225bis Charles Boxer’s New Years Day

On the morning of New Years Day, the prolific historian Charles Boxer drafted a list of his writing and speaking commitments for the year, crossing each one off as he accomplished it. Schwartz resolves to do the same.


One of my heroes is Charles Boxer (1904-2000). I knew him as a brilliant historian of the Dutch in Japan, the East Indies and Brazil, but he did much more in his long and rich life. The title of a massive biography that I read recently, by Dauril Alden, says it all: Charles R. Boxer, an uncommon life: soldier, historian, teacher, collector, traveller, Fundação Oriente 2001. Well, not all, because Boxer’s love life was also impressive.

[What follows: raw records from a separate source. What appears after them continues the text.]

theorem loadCoreEnt_keep {sB : State} {a : LoadArg} {l : List SegEnt} {s : State} {f : Nat} {c : Nat}
    (hs : Keep sB s) : Keep sB (loadCoreEnt a l s f c) := by
  unfold loadCoreEnt
  repeat' first
    | with_reducible assumption
    | intro _
    | with_reducible apply State.put_keep
    | with_reducible apply State.setCore_keep
    | with_reducible apply Keep.foldl
    | (extract_lets +onlyGivenNames x
       first
         | (refine (fun (hx : Keep sB x) => ?_) ?_; clear_value x; rotate_left; subst x)
         | (have := fun a => x a; clear this; subst x)
         | clear_value x
         | subst x)
    | split
    | (with_reducible apply Keep.ofMk; with_reducible apply Keep.fold)

theorem loadCores_keep {sB : State} {s : State} {a : LoadArg} {l : List SegEnt}
    (hs : Keep sB s) : Keep sB (loadCores s a l) := by
  unfold loadCores
  repeat' first
    | with_reducible assumption
    | intro _
    | with_reducible apply State.put_keep
    | with_reducible apply loadCoreEnt_keep
    | with_reducible apply Keep.foldl
    | (extract_lets +onlyGivenNames x
       first
         | (refine (fun (hx : Keep sB x) => ?_) ?_; clear_value x; rotate_left; subst x)
         | (have := fun a => x a; clear this; subst x)
         | clear_value x
         | subst x)
    | split

theorem loadRest_keep {sB : State} {s : State} {a : LoadArg} {l : List SegEnt}
    (hs : Keep sB s) : KeepLoad sB (loadRest s a l) := by
  unfold loadRest
  repeat' first
    | with_reducible assumption
    | intro _
    | with_reducible apply State.put_keep
    | with_reducible apply applyGlaze_keep
    | with_reducible apply patchGo_keep
    | with_reducible apply patchGo_keep_st
    | with_reducible apply loadFrame_keep
    | with_reducible apply loadCores_keep
    | with_reducible apply Keep.foldl
    | with_reducible apply Keep1.foldl
    | with_reducible apply Keep1.foldl_st
    | (extract_lets +onlyGivenNames x
       first
         | (refine (fun (hx : Keep sB x) => ?_) ?_; clear_value x; rotate_left; subst x)
         | (refine (fun (hx : Keep1 sB x) => ?_) ?_; clear_value x; have hx2 := Keep1.proj hx; rotate_left; subst x)
         | (refine (fun (hx : KeepLoad sB x) => ?_) ?_; clear_value x; have hx2 := KeepLoad.proj hx; rotate_left; subst x)
         | (have := fun a => x a; clear this; subst x)
         | clear_value x
         | subst x)
    | with_reducible apply Keep.ite
    | with_reducible apply Keep1.ite
    | with_reducible apply KeepLoad.ite
    | split
    | (with_reducible apply Keep1.elim; with_reducible assumption)
    | (with_reducible apply Keep1.elimM; with_reducible assumption)
    | with_reducible apply Keep1.mk
    | with_reducible apply KeepLoad.mk
    | (with_reducible apply Keep.ofMk; with_reducible apply Keep.fold)


theorem loadRest_keep_st {sB : State} {s : State} {a : LoadArg} {l : List SegEnt}
    (hs : Keep sB s) : Keep sB (loadRest s a l).st :=
  loadRest_keep hs
theorem loadSkein_keep {sB : State} {s : State} {a0 : LoadArg}
    (hs : Keep sB s) : KeepLoad sB (loadSkein s a0) := by
  unfold loadSkein
  repeat' first
    | with_reducible assumption
    | intro _
    | with_reducible apply applyWays_keep
    | with_reducible apply placeDirectory_keep
    | with_reducible apply writeSegs_keep
    | with_reducible apply fillSeg_keep
    | with_reducible apply zeroSpad_keep
    | with_reducible apply loadRest_keep
    | with_reducible apply loadRest_keep_st
    | with_reducible apply Keep.foldl
    | (extract_lets +onlyGivenNames x
       first
         | (refine (fun (hx : Keep sB x) => ?_) ?_; clear_value x; rotate_left; subst x)
         | (refine (fun (hx : KeepLoad sB x) => ?_) ?_; clear_value x; have hx2 := KeepLoad.proj hx; rotate_left; subst x)
         | (have := fun a => x a; clear this; subst x)
         | clear_value x
         | subst x)
    | with_reducible apply Keep.ite
    | with_reducible apply KeepLoad.ite
    | split
    | with_reducible apply KeepLoad.mk
    | (with_reducible apply Keep.ofMk; with_reducible apply Keep.fold)


theorem loadSkein_keep_st {sB : State} {s : State} {a0 : LoadArg}
    (hs : Keep sB s) : Keep sB (loadSkein s a0).st :=
  loadSkein_keep hs
theorem issueFetch_keep {sB : State} {s : State} {n : Nat}
    (hs : Keep sB s) : Keep sB (issueFetch s n) := by
  unfold issueFetch
  repeat' first
    | with_reducible assumption
    | with_reducible apply State.setRing_keep
    | (extract_lets +onlyGivenNames x
       first
         | (refine (fun (hx : Keep sB x) => ?_) ?_; clear_value x; rotate_left; subst x)
         | (have := fun a => x a; clear this; subst x)
         | clear_value x
         | subst x)
    | with_reducible apply Keep.ite
    | split
    | (with_reducible apply Keep.ofMk; with_reducible apply Keep.fold)

theorem stopRing_keep {sB : State} {s : State} {n : Nat}
    (hs : Keep sB s) : Keep sB (stopRing s n) := by
  unfold stopRing
  repeat' first
    | with_reducible assumption
    | with_reducible apply State.put_keep
    | with_reducible apply State.logErr_keep
    | with_reducible apply State.setRing_keep
    | (extract_lets +onlyGivenNames x
       first
         | (refine (fun (hx : Keep sB x) => ?_) ?_; clear_value x; rotate_left; subst x)
         | (have := fun a => x a; clear this; subst x)
         | clear_value x
         | subst x)
    | split
    | (with_reducible apply Keep.ofMk; with_reducible apply Keep.fold)

theorem hostErr_keep {sB : State} {s : State} {n : Nat} {k : Nat} {a : Nat}
    (hs : Keep sB s) : Keep sB (hostErr s n k a) := by
  unfold hostErr
  repeat' first
    | with_reducible assumption
    | with_reducible apply State.logErr_keep
    | with_reducible apply setResult_keep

One passage that grabbed me comes back today, 1 January 2005: “Every New Years Day, Charles arose and after his bath and breakfast sat at his desk where he drew up a list of writing commitments for the ensuing year. That list included commitments – conference papers to be written, lectures to be delivered and especially books to be completed. He kept that list on his desk and as he finished each item, he struck it off” (p. 347). His days and frequent journeys were planned equally methodically.

Those New Years lists were long. “Between 1947 and 1969, he produced an astounding 146 publications, of which 18 were books (or parts of books), the remainder being articles” (p. 342). What a man!

As a fervent but unpracticing believer in time management, this system touches me deeply. Hoping that it is never too late to get a grip on one’s time, I am following Boxer’s example this morning. (I began to insert my list here, but thought better after all of publishing it on Internet.) On to it, with a salute to the great Charles Boxer.